- Developer: Strange Scaffold
- Publishers: Strange Scaffold Frosty Pop (iOS)
- Director: Xalavier Nelson Jr.
- Producer: Candace Hudert
- Designer: Romero Bonickhausen
- Programmer: Romero Bonickhausen
- Artist: Filip Ugrin
- Composer: RJ Lake
- Engine: Unity
- Platforms: Windows; Xbox One; Xbox Series X/S; iOS; PlayStation 5;
- Release: Windows, Xbox One, Xbox Series X/S; September 26, 2023; iOS; September 17, 2024; PlayStation 5; September 20, 2024;
- Genre: Third-person shooter
- Mode: Single-player

= El Paso, Elsewhere =

2023 video game

El Paso, Elsewhere is a 2023 third-person shooter game developed and published by Strange Scaffold. Players control a vampire hunter who tries to stop his ex-girlfriend, a vampire, from destroying the world. The game is inspired by Max Payne and has retro 2000s-era graphics.

El Paso, Elsewhere released for Windows, Xbox One, and Xbox Series X/S on September 26, 2023. An iOS version was released on September 17, 2024, by Frosty Pop. A PlayStation 5 version was released on September 20, 2024. The game received generally positive reviews from critics. A sequel for the game, titled El Paso, Elsewhere 2 is set to be released for Windows and Xbox Series X and Series S in 2027.

== Gameplay ==
Players control James Savage, a narcotics-addicted vampire hunter who is tracking down his ex-girlfriend, Draculae, a vampire bent on ending the world. While fighting supernatural creatures, players rescue hostages from the motel where the vampire lives. El Paso, Elsewhere is a third-person shooter. The mechanics were inspired by the Max Payne series, the combat by Quake, and the difficulty by Hotline Miami. Like its inspirations, it uses retro-style graphics reminiscent of the early 2000s. Cinematics and monologues explain the backstory between Savage and Draculae.

== Development and release ==
Initially, players had to escort the hostages to the exit, but Strange Scaffold had trouble making this mechanic fun. During development, several other major changes were made, such as adding verticality (such as staircases), and changing how the cinematics were rendered. Changing the cinematics delayed the release substantially.

Development took about 10 months, after which Strange Scaffold almost ran out of money. The founder, Xalavier Nelson Jr., said getting further funding was difficult because investors balked at his refusal to engage in what he felt was an unhealthy work environment.

== Reception ==

El Paso, Elsewhere received "generally favorable" reviews from critics, according to review aggregator website Metacritic. Fellow review aggregator OpenCritic assessed that the game received strong approval, being recommended by 83% of critics.

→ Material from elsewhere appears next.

-- ==== Sys2Proof/Machine/Dispatch.lean ====
section
/-! DEFINITION. One arm per instruction: the meaning that Machine/<Family>.lean gives it. -/

namespace Sys2Proof.Machine

open Sys2Proof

Rock Paper Shotgun called it "a strangely sad and sweet odyssey" and said everything in the game "comes together completely flawlessly" despite seeming that they should not, a view echoed by Slant Magazine. In comparing it to the surreality of Lost Highway and Repo Man, Eurogamer said it is "both direct and gloriously weird". GameSpot wrote, "El Paso, Elsewhere combines simple yet delicately balanced action with an engrossing story about vampires, love, and the end of the world." TechRadar called El Paso, Elsewhere "creative and thoughtful" but said Savage's monologues become dreary and pointlessly edgy. Digital Trends praised the narrative, themes, and retro-style gameplay, calling it "one of the most captivating indies of the year". Though complimenting it as an excellent Max Payne homage, Hardcore Gamer said the "impressive story, surreal world and unforgettable soundtrack" make it unique.

Aggregate scores
| Aggregator | Score |
|---|---|
| Metacritic | (PC) 78/100 (XBSX) 82/100 |
| OpenCritic | 83% recommend |

Review scores
| Publication | Score |
|---|---|
| Destructoid | 8/10 |
| Digital Trends | 4/5 |
| Eurogamer | 4/5 |
| GameSpot | 8/10 |
| Hardcore Gamer | 4/5 |
| TechRadar | 3/5 |

=== Accolades ===

| Year | Ceremony | Category | Result | Ref. |
| 2024 | 13th New York Game Awards | Off-Broadway Award for Best Indie Game | Nominated |  |
| 27th Annual D.I.C.E. Awards | Outstanding Achievement for an Independent Game | Nominated |  |

==Film adaptation==
On April 22, 2024, a film adaptation of El Paso, Elsewhere was announced. It is set to be produced by Di Bonaventura Pictures, Colin Stark, with LaKeith Stanfield in talks to star and produce.